When designing a database table you will need to decide on the data type for each field. There are three primary data types available, they are;

  • Text
  • Numbers
  • Date Time
  • Binary

These data types then break down into more specific types within each primary type. For the OpenOffice Database the following types are available;

Text - character data

  • fixed - a fixed length string of text characters
  • varchar - a variable length string of text characters

Numbers - numeric data

  • Boolean - single digit representing either yes or no
  • Integer - and integer or whole number (i.e. without decimal places)
  • Float - a number with decimal places

Date Time date and time data

  • Date - a character string specific for storing dates
  • Time - a character string specific for storing time
  • Date/Time (timestamp) - a field specifically designed to store a date and time stamp

Binary - large amounts of binary data

  • Image - a large amount of binary data in the form of an image (i.e. gif, jpg, etc.)
  • Memo - a large amount of text
  • Binary - similar to an image field, used to store anything binary (i.e. mp3, ogg, avi, etc.)

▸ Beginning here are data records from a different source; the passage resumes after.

theorem putNcoFault_kept {q : List Instr} (s : State) (core st sd status sub tile : Nat) (pc : Option Word) (h_s : Kept q s) : Kept q (putNcoFault s core st sd status sub tile pc) := by
  unfold putNcoFault
  extract_lets +onlyGivenNames x66
  clear_value x66
  extract_lets +onlyGivenNames x68
  clear_value x68
  extract_lets +onlyGivenNames x70
  clear_value x70
  extract_lets +onlyGivenNames x72
  have h73 : Kept q x72 := by
    unfold x72
    apply wr_kept
    exact h_s
  clear_value x72
  extract_lets +onlyGivenNames x74
  have h75 : Kept q x74 := by
    unfold x74
    apply wr_kept
    exact h73
  clear_value x74
  split
  · rename_i z76 z77
    apply wr_kept
    exact h75
  · rename_i z78
    exact h75

theorem streamFault_kept {q : List Instr} (s : State) (core st sd status sub tile : Nat) (h_s : Kept q s) : Kept q (streamFault s core st sd status sub tile) := by
  unfold streamFault
  extract_lets +onlyGivenNames x79
  have h80 : Kept q x79 := by
    unfold x79
    apply putNcoFault_kept
    exact h_s
  clear_value x79
  extract_lets +onlyGivenNames x81
  have h82 : Kept q x81 := by
    unfold x81
    apply reportFault_kept
    exact h80
  clear_value x81
  apply setTh_kept
  exact h82

theorem stopTh_kept {q : List Instr} (s : State) (key : Nat) (h_s : Kept q s) : Kept q (stopTh s key) := by
  unfold stopTh
  apply setTh_kept
  exact h_s

theorem insnFault_kept {q : List Instr} (s : State) (key cls status sub elem : Nat) (h_s : Kept q s) : Kept q (insnFault s key cls status sub elem) := by
  unfold insnFault
  extract_lets +onlyGivenNames x83
  clear_value x83
  refine kept_ite (P := Kept q) ?_ ?_
  · extract_lets +onlyGivenNames x85
    clear_value x85
    extract_lets +onlyGivenNames x87
    clear_value x87
    extract_lets +onlyGivenNames x89
    have h90 : Kept q x89 := by
      unfold x89
      apply wr_kept
      exact h_s
    clear_value x89
    extract_lets +onlyGivenNames x91
    have h92 : Kept q x91 := by
      unfold x91
      apply wr_kept
      exact h90
    clear_value x91
    extract_lets +onlyGivenNames x93
    have h94 : Kept q x93 := by
      unfold x93
      apply reportFault_kept
      exact h92
    clear_value x93
    apply setTh_kept
    exact h94
  · extract_lets +onlyGivenNames x95
    have h96 : Kept q x95 := by
      unfold x95
      apply putNcoFault_kept
      exact h_s
    clear_value x95
    extract_lets +onlyGivenNames x97
    have h98 : Kept q x97 := by
      unfold x97
      apply reportFault_kept
      exact h96
    clear_value x97
    apply setTh_kept
    exact h98

theorem poisonLine_kept {q : List Instr} (s : State) (line : Nat) (h_s : Kept q s) : Kept q (poisonLine s line) := by
  unfold poisonLine
  refine kept_mk (s := s) ?_
  exact h_s

theorem retirePage_kept {q : List Instr} (s : State) (h c page : ℕ) (h_s : Kept q s) : Kept q (retirePage s h c page) := by
  unfold retirePage
  extract_lets +onlyGivenNames x0
  clear_value x0
  refine kept_ite (P := Kept q) ?_ ?_
  · exact h_s
  · extract_lets +onlyGivenNames x2
    have h3 : Kept q x2 := by
      unfold x2
      refine kept_ite (P := Kept q) ?_ ?_
      · apply wrf_kept
        apply wr_kept
        exact h_s
      · exact h_s
    clear_value x2
    extract_lets +onlyGivenNames x4
    have h5 : Kept q x4 := by
      unfold x4
      refine kept_ite (P := Kept q) ?_ ?_
      · apply wrf_kept
        exact h3
      · exact h3
    clear_value x4
    extract_lets +onlyGivenNames x6
    have h7 : Kept q x6 := by
      unfold x6
      apply addSat_kept
      exact h5
    clear_value x6
    extract_lets +onlyGivenNames x8
    have h9 : Kept q x8 := by
      unfold x8
      apply bbx_kept
      exact h7
    clear_value x8
    extract_lets +onlyGivenNames x10
    have h11 : Kept q x10 := by
      unfold x10
      split
      · rename_i z12 z13 z14
        refine kept_ite (P := Kept q) ?_ ?_
        · apply logRec_kept
          exact h9
        · exact h9
      · rename_i z15 z16
        exact h9
    clear_value x10
    refine kept_ite (P := Kept q) ?_ ?_
    · apply bbx_kept
      apply wrf_kept
      exact h11
    · exact h11

theorem rowFail_kept {q : List Instr} (s : State) (line : Nat) (h_s : Kept q s) : Kept q (rowFail s line) := by
  unfold rowFail
  split
  · rename_i z114 z115
    exact h_s
  · rename_i z116 z117 z118 z119 z120
    extract_lets +onlyGivenNames x121
    have h122 : Kept q x121 := by
      unfold x121
      refine kept_mk (s := s) ?_
      exact h_s
    clear_value x121
    extract_lets +onlyGivenNames x123
    clear_value x123
    extract_lets +onlyGivenNames x125
    clear_value x125
    split
    · rename_i z127 z128 z129
      refine kept_ite (P := Kept q) ?_ ?_
      · extract_lets +onlyGivenNames x130
        clear_value x130
        extract_lets +onlyGivenNames x132
        clear_value x132
        extract_lets +onlyGivenNames x134
        have h135 : Kept q x134 := by
          unfold x134
          apply wr_kept
          exact h122
        clear_value x134
        extract_lets +onlyGivenNames x136
        have h137 : Kept q x136 := by
          unfold x136
          refine kept_mk (s := x134) ?_
          exact h135
        clear_value x136
        extract_lets +onlyGivenNames x138
        have h139 : Kept q x138 := by
          unfold x138
          apply wrf_kept
          exact h137
        clear_value x138
        extract_lets +onlyGivenNames x140
        have h141 : Kept q x140 := by
          unfold x140
          refine kept_ite (P := Kept q) ?_ ?_
          · exact h139
          · apply wrf_kept
            exact h139
        clear_value x140
        extract_lets +onlyGivenNames x142
        have h143 : Kept q x142 := by
          unfold x142
          apply bbx_kept
          exact h141
        clear_value x142
        split
        · rename_i z144 z145 z146
          refine kept_ite (P := Kept q) ?_ ?_
          · apply logRec_kept
            exact h143
          · exact h143
        · rename_i z147 z148
          exact h143
      · refine kept_foldl ?_ ?_
        · intro v149 v150 v151
          apply retirePage_kept
          exact v151
        · exact h122
    · rename_i z152
      refine kept_foldl ?_ ?_
      · intro v153 v154 v155
        apply retirePage_kept
        exact v155
      · exact h122

theorem readLine_kept {q : List Instr} (s : State) (line : ℕ) (h_s : Kept q s) : Kept q (readLine s line) := by
  unfold readLine
  split
  · rename_i z17 z18 z19
    exact h_s
  · rename_i z20 z21 z22 z23 z24 z25 z26
    extract_lets +onlyGivenNames x27
    have h28 : Kept q x27 := by
      unfold x27
      refine kept_mk (s := s) ?_
      exact h_s
    clear_value x27
    refine kept_ite (P := Kept q) ?_ ?_
    · extract_lets +onlyGivenNames x29
      have h30 : Kept q x29 := by
        unfold x29
        apply addSat_kept
        exact h28
      clear_value x29
      split
      · rename_i z31 z32
        exact h30
      · rename_i z33 z34 z35 z36 z37
        extract_lets +onlyGivenNames x38
        have h39 : Kept q x38 := by
          unfold x38
          apply addSat_kept
          exact h30
        clear_value x38
        extract_lets +onlyGivenNames x40
        clear_value x40
        extract_lets +onlyGivenNames x42
        clear_value x42
        extract_lets +onlyGivenNames x44
        clear_value x44
        extract_lets +onlyGivenNames x46
        clear_value x46
        extract_lets +onlyGivenNames x48
        have h49 : Kept q x48 := by
          unfold x48
          refine kept_mk (s := x38) ?_
          exact h39
        clear_value x48
        refine kept_ite (P := Kept q) ?_ ?_
        · apply rowFail_kept
          exact h49
        · exact h49
    · apply rowFail_kept
      apply addSat_kept
      apply poisonLine_kept
      exact h28
  · rename_i z50 z51 z52 z53 z54
    extract_lets +onlyGivenNames x55
    have h56 : Kept q x55 := by
      unfold x55
      refine kept_mk (s := s) ?_
      exact h_s
    clear_value x55
    refine kept_ite (P := Kept q) ?_ ?_
    · apply addSat_kept
      exact h56
    · apply addSat_kept
      apply poisonLine_kept
      exact h56

theorem archPush_kept {q : List Instr} (s : State) (h e : ℕ) (x : Xact) (h_s : Kept q s) : Kept q (archPush s h e x) := by
  unfold archPush
  refine kept_mk (s := s) ?_
  exact h_s

theorem respond_kept {q : List Instr} (s : State) (x : Xact) (h_s : Kept q s) : Kept q (respond s x) := by
  unfold respond
  refine kept_ite (P := Kept q) ?_ ?_
  · exact h_s
  · apply archPush_kept
    exact h_s

theorem offerHome_kept {q : List Instr} (s : State) (x : Xact) (h_s : Kept q s) : Kept q (offerHome s x) := by
  unfold offerHome
  refine kept_ite (P := Kept q) ?_ ?_
  · apply rglMod_kept
    exact h_s
  · apply respond_kept
    exact h_s

theorem offer_kept {q : List Instr} (s : State) (x : Xact) (h_s : Kept q s) : Kept q (offer s x) := by
  unfold offer
  refine kept_ite (P := Kept q) ?_ ?_
  · refine kept_ite (P := Kept q) ?_ ?_
    · apply archPush_kept
      exact h_s
    · apply archPush_kept
      exact h_s
  · refine kept_ite (P := Kept q) ?_ ?_
    · apply offerHome_kept
      exact h_s
    · refine kept_ite (P := Kept q) ?_ ?_
      · apply archPush_kept
        exact h_s
      · exact h_s

theorem moveLines_kept {q : List Instr} (s : State) (src : Src) (a n : ℕ) (write : Bool) (h_s : Kept q s) : Kept q (moveLines s src a n write) := by
  unfold moveLines
  apply offer_kept
  exact h_s

theorem moveMsg_kept {q : List Instr} (s : State) (src : Src) (home bytes : ℕ) (write : Bool) (h_s : Kept q s) : Kept q (moveMsg s src home bytes write) := by
  unfold moveMsg
  refine kept_ite (P := Kept q) ?_ ?_
  · exact h_s
  · apply offer_kept
    exact h_s

theorem scRead_kept {q : List Instr} (s : State) (src : Src) (line : ℕ) (h_s : Kept q s) : Kept q (scRead s src line) := by
  unfold scRead
  refine kept_ite (P := Kept q) ?_ ?_
  · extract_lets +onlyGivenNames x0
    have h1 : KSnd q x0 := by
      unfold x0
      apply drawBits_kept
      exact h_s
    clear_value x0
    refine kept_ite (P := Kept q) ?_ ?_
    · exact h1
    · apply moveLines_kept
      exact h1
  · apply moveLines_kept
    refine kept_mk (s := s) ?_
    exact h_s

theorem invalidate_kept {q : List Instr} (s : State) (src : Src) (line : ℕ) (h_s : Kept q s) : Kept q (invalidate s src line) := by
  unfold invalidate
  extract_lets +onlyGivenNames x59
  clear_value x59
  extract_lets +onlyGivenNames x61
  clear_value x61
  refine kept_mk (s := s) ?_
  exact h_s

theorem physGet_kept {q : List Instr} (s : State) (a n : ℕ) (h_s : Kept q s) : KFst q (physGet s a n) := by
  unfold physGet
  extract_lets +onlyGivenNames x63
  have h64 : Kept q x63 := by
    unfold x63
    refine kept_foldl ?_ ?_
    · intro v65 v66 v67
      apply readLine_kept
      exact v67
    · exact h_s
  clear_value x63
  exact h64

theorem didRead_kept {q : List Instr} (s : State) (src : Src) (a n : ℕ) (h_s : Kept q s) : Kept q (didRead s src a n) := by
  unfold didRead
  refine kept_ite (P := Kept q) ?_ ?_
  · refine kept_foldl ?_ ?_
    · intro v2 v3 v4
      apply scRead_kept
      exact v4
    · exact h_s
  · apply moveLines_kept
    exact h_s

theorem physRead_kept {q : List Instr} (s : State) (src : Src) (a n : ℕ) (h_s : Kept q s) : KFst q (physRead s src a n) := by
  unfold physRead
  extract_lets +onlyGivenNames x5
  have h6 : KFst q x5 := by
    unfold x5
    apply physGet_kept
    exact h_s
  clear_value x5
  apply kept_pair
  apply didRead_kept
  exact h6
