theorem execVdotr_kept {q : List Instr} (t : Tid) (o : Opnds) (s : State) (h_s : Kept q s) : KOut q (execVdotr t o s) := by
  unfold execVdotr
  apply lvOp_kept
  · intro v389 v390 v391
    extract_lets +onlyGivenNames x392
    clear_value x392
    split
    · rename_i z394 z395 z396 z397
      have h398 := kept_eq (P := KSnd q) z397 (by
        apply drawBits_kept
        exact v391)
      split
      · rename_i z399 z400 z401
        show Kept q _
        apply putCounted_kept
        exact h398
      · rename_i z402 z403
        show Kept q _
        apply putCounted_kept
        exact h398
  · exact h_s

theorem lvRed_kept {q : List Instr} (t : Tid) (o : Opnds) (fp : List Fp → State → Fp × Nat) (int : Nat → List Int → Int) (s : State) (h_s : Kept q s) : KOut q (lvRed t o fp int s) := by
  unfold lvRed
  apply lvOp_kept
  · intro v404 v405 v406
    extract_lets +onlyGivenNames x407
    clear_value x407
    extract_lets +onlyGivenNames x409
    clear_value x409
    extract_lets +onlyGivenNames x411
    clear_value x411
    refine kept_ite (P := KRes q) ?_ ?_
    · extract_lets +onlyGivenNames x413
      clear_value x413
      show Kept q _
      apply putCounted_kept
      apply spend_kept
      exact v406
    · show Kept q _
      apply putCounted_kept
      exact v406
  · exact h_s

theorem execVredsum_kept {q : List Instr} (t : Tid) (o : Opnds) (s : State) (h_s : Kept q s) : KOut q (execVredsum t o s) := by
  unfold execVredsum
  apply lvRed_kept
  exact h_s

theorem execVredmax_kept {q : List Instr} (t : Tid) (o : Opnds) (s : State) (h_s : Kept q s) : KOut q (execVredmax t o s) := by
  unfold execVredmax
  apply lvRed_kept
  exact h_s

theorem execVredmin_kept {q : List Instr} (t : Tid) (o : Opnds) (s : State) (h_s : Kept q s) : KOut q (execVredmin t o s) := by
  unfold execVredmin
  apply lvRed_kept
  exact h_s

theorem execVpcnt_kept {q : List Instr} (t : Tid) (o : Opnds) (s : State) (h_s : Kept q s) : KOut q (execVpcnt t o s) := by
  unfold execVpcnt
  apply lvOp_kept
  · intro v415 v416 v417
    extract_lets +onlyGivenNames x418
    clear_value x418
    show Kept q _
    apply setTh_kept
    exact v417
  · exact h_s

theorem execVpfirst_kept {q : List Instr} (t : Tid) (o : Opnds) (s : State) (h_s : Kept q s) : KOut q (execVpfirst t o s) := by
  unfold execVpfirst
  apply lvOp_kept
  · intro v420 v421 v422
    extract_lets +onlyGivenNames x423
    clear_value x423
    extract_lets +onlyGivenNames x425
    clear_value x425
    show Kept q _
    apply setTh_kept
    exact v422
  · exact h_s

theorem execVmov_kept {q : List Instr} (t : Tid) (o : Opnds) (s : State) (h_s : Kept q s) : KOut q (execVmov t o s) := by
  unfold execVmov
  extract_lets +onlyGivenNames x427
  clear_value x427
  apply lvOp_kept
  · intro v429 v430 v431
    extract_lets +onlyGivenNames x432
    clear_value x432
    extract_lets +onlyGivenNames x434
    clear_value x434
    show Kept q _
    apply setTh_kept
    exact v431
  · exact h_s

theorem execViota_kept {q : List Instr} (t : Tid) (o : Opnds) (s : State) (h_s : Kept q s) : KOut q (execViota t o s) := by
  unfold execViota
  apply lvOp_kept
  · intro v436 v437 v438
    show Kept q _
    apply setTh_kept
    exact v438
  · exact h_s

theorem lvLoadEl_kept {q : List Instr} (s : State) (src : Src) (size : ℕ) (a3 : List ℕ) (h_s : Kept q s) : KFst q (lvLoadEl s src size a3) := by
  induction a3 generalizing s src size
  · rw [lvLoadEl]
    exact h_s
  · rename_i z530 z531 z532
    rw [lvLoadEl]
    refine kept_ite (P := KFst q) ?_ ?_
    · exact h_s
    · split
      · rename_i z533 z534 z535 z536
        have h537 := kept_eq (P := KFst q) z536 (by
          apply vaUse_kept
          exact h_s)
        split
        · rename_i z538 z539 z540 z541
          have h542 := kept_eq (P := KFst q) z541 (by
            apply z532
            exact h537)
          exact h542
        · rename_i z543 z544 z545 z546
          have h547 := kept_eq (P := KFst q) z546 (by
            apply z532
            exact h537)
          exact h547
        · rename_i z548 z549 z550
          have h551 := kept_eq (P := KFst q) z550 (by
            apply z532
            exact h537)
          exact h551
      · rename_i z552 z553 z554 z555
        have h556 := kept_eq (P := KFst q) z555 (by
          apply vaUse_kept
          exact h_s)
        exact h556
      · rename_i z557 z558 z559
        have h560 := kept_eq (P := KFst q) z559 (by
          apply vaUse_kept
          exact h_s)
        exact h560
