-- ==== Sys2Proof/Laws/KeptFabric.lean ====
section
/-! SUPPORT. Every operation and meaning of the fabric: requests, transfers, the router and replies keeps the queue of commands and the canonical form of the stores. One lemma each: what its arguments keep, its answer keeps. -/

namespace Sys2Proof.Machine

theorem takeSeq_kept {q : List Instr} (s : State) (eng : Nat) (h_s : Kept q s) : KSnd q (takeSeq s eng) := by
  unfold takeSeq
  extract_lets +onlyGivenNames x1807
  clear_value x1807
  apply kept_pair'
  refine kept_mk (s := s) ?_
  exact h_s

theorem xfault_kept {q : List Instr} (s : State) (ctx status cause cnt key line va : Nat) (h_s : Kept q s) : Kept q (xfault s ctx status cause cnt key line va) := by
  unfold xfault
  extract_lets +onlyGivenNames x1809
  clear_value x1809
  refine kept_ite (P := Kept q) ?_ ?_
  · apply wr_kept
    exact h_s
  · extract_lets +onlyGivenNames x1811
    clear_value x1811
    apply wr_kept
    apply wr_kept
    exact h_s

theorem putFault_kept {q : List Instr} (s : State) (t : PutTile) (status : Nat) (h_s : Kept q s) : Kept q (putFault s t status) := by
  unfold putFault
  extract_lets +onlyGivenNames x1813
  clear_value x1813
  extract_lets +onlyGivenNames x1815
  clear_value x1815
  extract_lets +onlyGivenNames x1817
  clear_value x1817
  extract_lets +onlyGivenNames x1819
  clear_value x1819
  extract_lets +onlyGivenNames x1821
  have h1822 : Kept q x1821 := by
    unfold x1821
    apply setNc_kept
    exact h_s
  clear_value x1821
  extract_lets +onlyGivenNames x1823
  have h1824 : Kept q x1823 := by
    unfold x1823
    refine kept_mk (s := x1821) ?_
    exact h1822
  clear_value x1823
  apply streamFault_kept
  exact h1824

theorem freePuts_kept {q : List Instr} (s : State) (core : Nat) (h_s : Kept q s) : Kept q (freePuts s core) := by
  unfold freePuts
  extract_lets +onlyGivenNames x1825
  clear_value x1825
  extract_lets +onlyGivenNames x1827
  clear_value x1827
  extract_lets +onlyGivenNames x1829
  clear_value x1829
  refine kept_ite (P := Kept q) ?_ ?_
  · apply setNc_kept
    exact h_s
  · exact h_s

theorem settlePuts_kept {q : List Instr} (s : State) (core a2 : Nat) (h_s : Kept q s) : Kept q (settlePuts s core a2) := by
  induction a2 generalizing s core
  · rw [settlePuts]
    apply freePuts_kept
    exact h_s
  · rename_i z1831 z1832
    rw [settlePuts]
    split
    · rename_i z1833 z1834
      apply freePuts_kept
      exact h_s
    · rename_i z1835 z1836 z1837
      extract_lets +onlyGivenNames x1838
      have h1839 : Kept q x1838 := by
        unfold x1838
        refine kept_mk (s := s) ?_
        exact h_s
      clear_value x1838
      split
      · rename_i z1840 z1841
        apply z1832
        apply countNum_kept
        apply arrive_kept
        exact h1839
      · rename_i z1842 z1843 z1844
        extract_lets +onlyGivenNames x1845
        clear_value x1845
        refine kept_ite (P := Kept q) ?_ ?_
        · refine kept_ite (P := Kept q) ?_ ?_
          · apply freePuts_kept
            exact h_s
          · apply z1832
            exact h1839
        · split
          · rename_i z1847 z1848
            apply freePuts_kept
            exact h_s
          · rename_i z1849 z1850
            apply freePuts_kept
            exact h_s
          · rename_i z1851 z1852
            apply z1832
            exact h1839
          · rename_i z1853 z1854 z1855 z1856
            apply putFault_kept
            exact h_s

theorem settle_kept {q : List Instr} (s : State) (key : Nat) (h_s : Kept q s) : Kept q (settle s key) := by
  unfold settle
  extract_lets +onlyGivenNames x1857
  clear_value x1857
  refine kept_foldl ?_ ?_
  · intro v1859 v1860 v1861
    extract_lets +onlyGivenNames x1862
    have h1863 : Kept q x1862 := by
      unfold x1862
      refine kept_mk (s := v1859) ?_
      exact v1861
    clear_value x1862
    split
    · rename_i z1864 z1865
      exact h1863
    · rename_i z1866 z1867 z1868 z1869
      extract_lets +onlyGivenNames x1870
      clear_value x1870
      refine kept_ite (P := Kept q) ?_ ?_
      · refine kept_ite (P := Kept q) ?_ ?_
        · exact v1861
        · exact h1863
      · split
        · rename_i z1872 z1873
          exact v1861
        · rename_i z1874 z1875
          exact v1861
        · rename_i z1876 z1877
          exact v1861
        · rename_i z1878 z1879
          exact h1863
        · rename_i z1880 z1881 z1882 z1883 z1884
          refine kept_ite (P := Kept q) ?_ ?_
          · apply insnFault_kept
            exact h1863
          · apply streamFault_kept
            exact h1863
  · apply settlePuts_kept
    exact h_s

theorem goOn_kept {q : List Instr} (s : State) (key : Nat) (h_s : Kept q s) : Kept q (goOn s key) := by
  unfold goOn
  refine kept_ite (P := Kept q) ?_ ?_
  · apply stopTh_kept
    exact h_s
  · apply settle_kept
    exact h_s

theorem modXfer_kept {q : List Instr} (s : State) (id : Nat) (f : Xfer → Xfer) (h_s : Kept q s) : Kept q (modXfer s id f) := by
  unfold modXfer
  refine kept_mk (s := s) ?_
  exact h_s

theorem atomicEnd_kept {q : List Instr} (s : State) (key gen d : Nat) (wide : Bool) (status v : Nat) (h_s : Kept q s) : Kept q (atomicEnd s key gen d wide status v) := by
  unfold atomicEnd
  extract_lets +onlyGivenNames x1885
  clear_value x1885
  refine kept_ite (P := Kept q) ?_ ?_
  · extract_lets +onlyGivenNames x1887
    clear_value x1887
    extract_lets +onlyGivenNames x1889
    clear_value x1889
    extract_lets +onlyGivenNames x1891
    clear_value x1891
    apply goOn_kept
    apply setTh_kept
    exact h_s
  · exact h_s
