theorem execScfPortCtlWrite_kept {q : List Instr} (port : Nat) (v : Word) (s : State) (h_s : Kept q s) : KOut q (execScfPortCtlWrite port v s) := by
  unfold execScfPortCtlWrite
  apply kept_next
  refine kept_ite (P := Kept q) ?_ ?_
  · exact h_s
  · extract_lets +onlyGivenNames x4614
    clear_value x4614
    extract_lets +onlyGivenNames x4616
    have h4617 : Kept q x4616 := by
      unfold x4616
      apply wrf_kept
      exact h_s
    clear_value x4616
    extract_lets +onlyGivenNames x4618
    have h4619 : Kept q x4618 := by
      unfold x4618
      refine kept_mk (s := x4616) ?_
      exact h4617
    clear_value x4618
    extract_lets +onlyGivenNames x4620
    clear_value x4620
    refine kept_ite (P := Kept q) ?_ ?_
    · apply wrf_kept
      apply setPort_kept
      exact h4619
    · refine kept_ite (P := Kept q) ?_ ?_
      · exact h4619
      · extract_lets +onlyGivenNames x4622
        have h4623 : Kept q x4622 := by
          unfold x4622
          refine kept_ite (P := Kept q) ?_ ?_
          · apply setPort_kept
            exact h4619
          · exact h4619
        clear_value x4622
        refine kept_ite (P := Kept q) ?_ ?_
        · refine kept_ite (P := Kept q) ?_ ?_
          · apply setPort_kept
            exact h4623
          · exact h4623
        · refine kept_ite (P := Kept q) ?_ ?_
          · apply setPort_kept
            exact h4623
          · refine kept_mk (s := x4622) ?_
            exact h4623

theorem execScfDomainWrite_kept {q : List Instr} (p : Nat) (v : Word) (s : State) (h_s : Kept q s) : KOut q (execScfDomainWrite p v s) := by
  unfold execScfDomainWrite
  apply kept_next
  refine kept_ite (P := Kept q) ?_ ?_
  · exact h_s
  · extract_lets +onlyGivenNames x4624
    clear_value x4624
    refine kept_ite (P := Kept q) ?_ ?_
    · extract_lets +onlyGivenNames x4626
      have h4627 : Kept q x4626 := by
        unfold x4626
        apply wr_kept
        exact h_s
      clear_value x4626
      apply conflict_kept
      exact h4627
    · apply regPut_kept
      exact h_s

theorem execScfSlotSplitWrite_kept {q : List Instr} (v : Word) (s : State) (h_s : Kept q s) : KOut q (execScfSlotSplitWrite v s) := by
  unfold execScfSlotSplitWrite
  extract_lets +onlyGivenNames x4628
  clear_value x4628
  apply kept_next
  apply wrf_kept
  apply wrf_kept
  exact h_s

theorem execWinEntryWord1Write_kept {q : List Instr} (i : Nat) (v : Word) (s : State) (h_s : Kept q s) : KOut q (execWinEntryWord1Write i v s) := by
  unfold execWinEntryWord1Write
  apply kept_next
  refine kept_ite (P := Kept q) ?_ ?_
  · exact h_s
  · refine kept_mk (s := s) ?_
    exact h_s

It should be noted that this is not a full description of the available data types and how they can be used. It is the beginning of an extensive topic and beyond the scope of this course.

Mandatory and optional fields

When designing a database table you should always ask yourself if the field (or attribute) is mandatory or optional. In other words, can the field be left empty? The answer to this question varies from database to database depending on the information needs. An example would be a persons birth date; if the situation requires that decisions are made on the age of the person, then birth date would be a mandatory field. The other side of this issue would be when would you like a field to be optional? Answer: When not all data is available at time of data entry... Remember to give the mandatory and optional issue some thought as you build database tables.

Entity relationships

An understanding of a subject domain increases as entities and their attributes are identified. The relationships among the entities becomes an essential part of your database design. When identifying entities and their relationships, think in terms of nouns and verbs. The entities are nouns and relationships are verbs. In the previous example of the Students and their Addresses; "Students" and "Addresses" are the entities (nouns) and "live at" and "contain" are the relationships (verbs).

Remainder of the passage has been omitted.